Task goal » Taking the listing below line by line, tally those that contain the string "srcFreq". Give the total alone.

Available data »
-- ==== Sys2Proof/Tests/Slice0.lean ====
section
/-! SUPPORT. Small tests against the examples of the spec (95_test_vectors.md and the rules' own examples), the
smoke test of WellFormed, and a witness for each statement that has hypotheses. -/

namespace Sys2Proof.Tests

open Sys2Proof.Machine

-- one kernel evaluation after the other, so that they do not take memory side by side
set_option Elab.async false

/-! ### Small states -/

/-- FREQ = A:1, B:1 (R78's example; 95 §1.1). -/
def abFreq : State := setFreq 0x42#8 1#32 (setFreq 0x41#8 1#32 State.reset)

/-- The tree of A:1, B:1. -/
def abTree : State := buildState abFreq

/-- The tree of A:1, B:1 with its codes "0" and "1" (95 §1.1). -/
def abCodes : State := genCodesState [(0x41#8, [false]), (0x42#8, [true])] abTree

/-- The source's ten frequencies (R88; 95 §1.2). -/
def srcFreq : State :=
  [(0x41#8, 45#32), (0x42#8, 13#32), (0x43#8, 12#32), (0x44#8, 16#32), (0x45#8, 9#32), (0x46#8, 5#32),
    (0x47#8, 4#32), (0x48#8, 3#32), (0x49#8, 2#32), (0x4A#8, 1#32)].foldl
    (fun s e => setFreq e.1 e.2 s) State.reset

/-- The tree of R88. -/
def srcTree : State := buildState srcFreq

/-- The tree of R88 with the codes of A "0", B "100" and J "101010" in its table (95 §1.2). -/
def srcCodes : State :=
  genCodesState [(0x41#8, [false]), (0x42#8, [true, false, false]),
    (0x4A#8, [true, false, true, false, true, false])] srcTree

/-- FREQ = Z:7 and its single-leaf tree (95 §1.3). -/
def zTree : State := buildState (setFreq 0x5A#8 7#32 State.reset)

/-- The single-leaf tree with its code "0". -/
def zCodes : State := genCodesState [(0x5A#8, [false])] zTree

/-- A stream of `n` bits whose first word is `v`. -/
def withStream (v : BufWord) (n : Nat) (s : State) : State :=
  { wordWrite 0 v s with streamLen := BitVec.ofNat 32 n }

/-- The response after a result. -/
def resp : Result → Option (Status × BitVec 64)
  | .next t => match t.port with
    | .respond r => some (r.status, r.data)
    | _ => none
  | _ => none

/-- One value of the state after a result. -/
def look {α : Type} (f : State → α) : Result → Option α
  | .next t => some (f t)
  | _ => none

/-- The result is a next state that holds a response of this status. -/
def endsWith (e : Status) (r : Result) : Bool :=
  match resp r with
  | some (x, _) => decide (x = e)
  | none => false

/-- What `endsWith` says. -/
theorem endsWith_spec {e : Status} {r : Result} (h : endsWith e r = true) :
    ∃ t d, r = .next t ∧ t.port = .respond ⟨e, d⟩ := by
  unfold endsWith resp at h
  split at h
  · next x d heq =>
    split at heq
    · next t =>
      split at heq
      · next r' hp =>
        simp only [Option.some.injEq, Prod.mk.injEq] at heq
        refine ⟨t, r'.data, rfl, ?_⟩
        rw [hp, ← of_decide_eq_true h, ← heq.1]
      · simp at heq
    · simp at heq
  · simp at h

/-- The sequence of commands completes. -/
theorem completeAll_spec {is : List Instr} {s : State} (h : (completeAll is s).isSome = true) :
    ∃ t ds, completeAll is s = some (t, ds) := by
  obtain ⟨⟨t, ds⟩, h⟩ := Option.isSome_iff_exists.mp h
  exact ⟨t, ds, h⟩

/-! ### Decoding: a word of every command, from 95 §2 and §3 and R67 -/

theorem test_decode_control :
    decode 0x0000000000000000#64 = .ok .nop ∧ decode 0x0100000800000000#64 = .ok (.rdCsr 8#16) ∧
    decode 0x0200000000000000#64 = .ok .clrErr ∧ decode 0x0300000000000000#64 = .ok .softReset := by decide

theorem test_decode_freq_table :
    decode 0x1000000000000000#64 = .ok .ftClear ∧
    decode 0x110000410000002D#64 = .ok (.ftSet 0x41#16 45#32) ∧
    decode 0x1200004A00000000#64 = .ok (.ftGet 0x4A#16) := by decide

theorem test_decode_tree :
    decode 0x2000000000000000#64 = .ok .build ∧ decode 0x2100000A00000000#64 = .ok (.nodeGet 10#16) := by decide

theorem test_decode_code_table :
    decode 0x3000000000000000#64 = .ok .genCodes ∧ decode 0x3100004A00000000#64 = .ok (.codeLen 0x4A#16) ∧
    decode 0x3200004A00000003#64 = .ok (.codeGet 0x4A#16 3#32) := by decide

theorem test_decode_encoder :
    decode 0x4000000000000000#64 = .ok .encReset ∧ decode 0x4100004200000000#64 = .ok (.encSym 0x42#16) := by decide

theorem test_decode_bit_buffer :
    decode 0x5000000000000000#64 = .ok (.bbRead 0#16) ∧
    decode 0x51000000A8000000#64 = .ok (.bbWrite 0#16 0xA8000000#32) ∧
    decode 0x5200000000000006#64 = .ok (.bbSetLen 6#32) := by decide

theorem test_decode_decoder :
    decode 0x6000000000000000#64 = .ok .decReset ∧ decode 0x6100000000000000#64 = .ok .decSym := by decide

theorem test_decode_metrics : decode 0x7000000100000004#64 = .ok (.metrics 1#16 4#32) := by decide

/-- V-X2, V-X3, V-X4, V-X5, V-X7, V-X12, V-X16 of 95 §2.1. -/
theorem test_decode_illegal :
    decode 0x0000000000000001#64 = .error .unusedNotZero ∧
    decode 0x0400000000000000#64 = .error .unassignedOpcode ∧
    decode 0xFF00000000000000#64 = .error .unassignedOpcode ∧
    decode 0x1101004100000001#64 = .error .reservedNotZero ∧
    decode 0x1200004100000001#64 = .error .unusedNotZero ∧
    decode 0x5200000100000000#64 = .error .unusedNotZero ∧
    decode 0x0100000000000001#64 = .error .unusedNotZero := by decide

/-! ### WellFormed: one ill-formed command for each check -/

theorem test_illFormed :
    Instr.wellFormed 1024 (.rdCsr 0x010#16) = false ∧ Instr.wellFormed 1024 (.ftSet 256#16 1#32) = false ∧
    Instr.wellFormed 1024 (.ftGet 256#16) = false ∧ Instr.wellFormed 1024 (.nodeGet 511#16) = false ∧
    Instr.wellFormed 1024 (.codeLen 256#16) = false ∧ Instr.wellFormed 1024 (.codeGet 256#16 0#32) = false ∧
    Instr.wellFormed 1024 (.codeGet 0x41#16 4#32) = false ∧ Instr.wellFormed 1024 (.encSym 256#16) = false ∧
    Instr.wellFormed 1024 (.bbRead 1024#16) = false ∧ Instr.wellFormed 1024 (.bbWrite 1024#16 0#32) = false ∧
    Instr.wellFormed 1024 (.bbSetLen 32769#32) = false ∧ Instr.wellFormed 1024 (.metrics 2#16 4#32) = false ∧
    Instr.wellFormed 1024 (.metrics 0#16 256#32) = false := by decide

theorem test_wellFormed_bounds :
    Instr.wellFormed 1024 (.rdCsr 0x00F#16) = true ∧ Instr.wellFormed 1024 (.nodeGet 510#16) = true ∧
    Instr.wellFormed 1024 (.bbRead 1023#16) = true ∧ Instr.wellFormed 1024 (.bbSetLen 32768#32) = true ∧
    Instr.wellFormed 1024 (.codeGet 255#16 3#32) = true ∧ Instr.wellFormed 1024 (.metrics 1#16 255#32) = true := by decide

/-! ### One step of each command -/

/-- V-X1. -/
theorem test_nop : resp (exec .nop State.reset) = some (.ok, 0#64) := by decide

/-- V-K2. -/
theorem test_rdCsr_hwParams :
    resp (exec (.rdCsr 1#16) State.reset) = some (.ok, 0x0000040001FF2008#64) := by decide

/-- V-K3: BITBUF_WORDS = 1. -/
theorem test_rdCsr_hwParams_one :
    resp (exec (.rdCsr 1#16) (State.resetFor 1 0)) = some (.ok, 0x0000000101FF2008#64) := by decide

/-- V-X17, with the bookkeeping of R121. -/
theorem test_rdCsr_unimplemented :
    look (fun t => (t.lastErr, t.errMask)) (exec (.rdCsr 0x010#16) State.reset) = some (3#4, 0x0008#16) := by decide

/-- V-K6. -/
theorem test_clrErr :
    look statusCsr (exec .clrErr { State.reset with lastErr := 4#4, errMask := 0x0010#16 }) = some 0#64 := by decide

/-- V-K7: BITBUF is kept, the tree is gone. -/
theorem test_softReset :
    look (fun t => (wordRead t 0, t.treeValid, freqOf t 0x41#8))
      (exec .softReset (withStream 0x40000000#32 2 abCodes)) = some (0x40000000#32, false, 0#32) := by
  decide +kernel

/-- R75's example. -/
theorem test_ftClear :
    look (fun t => (freqOf t 0x41#8, t.treeValid)) (exec .ftClear abTree) = some (0#32, false) := by decide +kernel

/-- R76's example. -/
theorem test_ftSet :
    look (fun t => (freqOf t 0x41#8, freqOf t 0x42#8, t.codesValid)) (exec (.ftSet 0x41#16 45#32) abCodes)
      = some (45#32, 1#32, false) := by decide +kernel

/-- V-X6. -/
theorem test_ftSet_bad : resp (exec (.ftSet 256#16 1#32) State.reset) = some (.badOperand, 0#64) := by decide

/-- R77's example, with the last symbol of the alphabet. -/
theorem test_ftGet : resp (exec (.ftGet 0xFF#16) (setFreq 0xFF#8 7#32 State.reset)) = some (.ok, 7#64) := by
  decide +kernel

/-- The worked tree of R88: BUILD's data. -/
theorem test_build_source : resp (exec .build srcFreq) = some (.ok, 0x0012000A0000006E#64) := by decide +kernel

/-- V-B2: the total is 2^32. -/
theorem test_build_overflow :
    resp (exec .build (setFreq 0#8 0xFFFFFFFF#32 (setFreq 1#8 1#32 State.reset)))
      = some (.weightOverflow, 0#64) := by decide +kernel

/-- R84's first example. -/
theorem test_nodeGet : resp (exec (.nodeGet 10#16) srcTree) = some (.ok, 0x8000100900000003#64) := by
  decide +kernel

/-- 95 §2.2, index 19. -/
theorem test_nodeGet_above : resp (exec (.nodeGet 19#16) srcTree) = some (.badOperand, 0#64) := by
  decide +kernel

/-- R89's example: MAX_CODE_LEN 6, J "101010". -/
theorem test_genCodes :
    look (fun t => (t.maxCodeLen, lenOf t 0x4A#8, bitsOf t 0x4A#8)) (exec .genCodes srcTree)
      = some (6#8, 6#8, 0x2A#256) := by decide +kernel

/-- V-C6: a single leaf gets "0". -/
theorem test_genCodes_single :
    look (fun t => (t.maxCodeLen, lenOf t 0x5A#8, bitsOf t 0x5A#8)) (exec .genCodes zTree)
      = some (1#8, 1#8, 0#256) := by decide +kernel

/-- V-C3. -/
theorem test_codeLen : resp (exec (.codeLen 0x4A#16) srcCodes) = some (.ok, 6#64) := by decide +kernel

/-- V-C2. -/
theorem test_codeLen_noCodes : resp (exec (.codeLen 0x41#16) srcTree) = some (.noCodes, 0#64) := by decide +kernel

/-- V-C4. -/
theorem test_codeGet : resp (exec (.codeGet 0x4A#16 0#32) srcCodes) = some (.ok, 0x2A#64) := by decide +kernel

/-- A bit above 64 is seen through window 1 (R95). -/
theorem test_codeGet_window :
    codeWindow (1#256 <<< 70) 1 = 64#64 ∧ codeWindow (1#256 <<< 70) 0 = 0#64 := by decide

/-- V-E10. -/
theorem test_encReset :
    look (fun t => (t.streamLen, wordRead t 0)) (exec .encReset (withStream 0x4A800000#32 10 srcCodes))
      = some (0#32, 0x4A800000#32) := by decide +kernel

/-- V-E2: the sixth J straddles words 0 and 1, and word 1 is zeroed on entry. -/
theorem test_encSym_straddle :
    look (fun t => (wordRead t 0, wordRead t 1, t.streamLen))
      (exec (.encSym 0x4A#16) (withStream 0xAAAAAAA8#32 30 (wordWrite 1 0xFFFFFFFF#32 srcCodes)))
      = some (0xAAAAAAAA#32, 0xA0000000#32, 36#32) := by decide +kernel

/-- V-E3: a word entered mid-way keeps its other bits. -/
theorem test_encSym_midword :
    look (fun t => (wordRead t 0, t.encBitCount)) (exec (.encSym 0x41#16) (withStream 0xFFFFFFFF#32 4 srcCodes))
      = some (0xF7FFFFFF#32, 1#32) := by decide +kernel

Result of the exercise » 3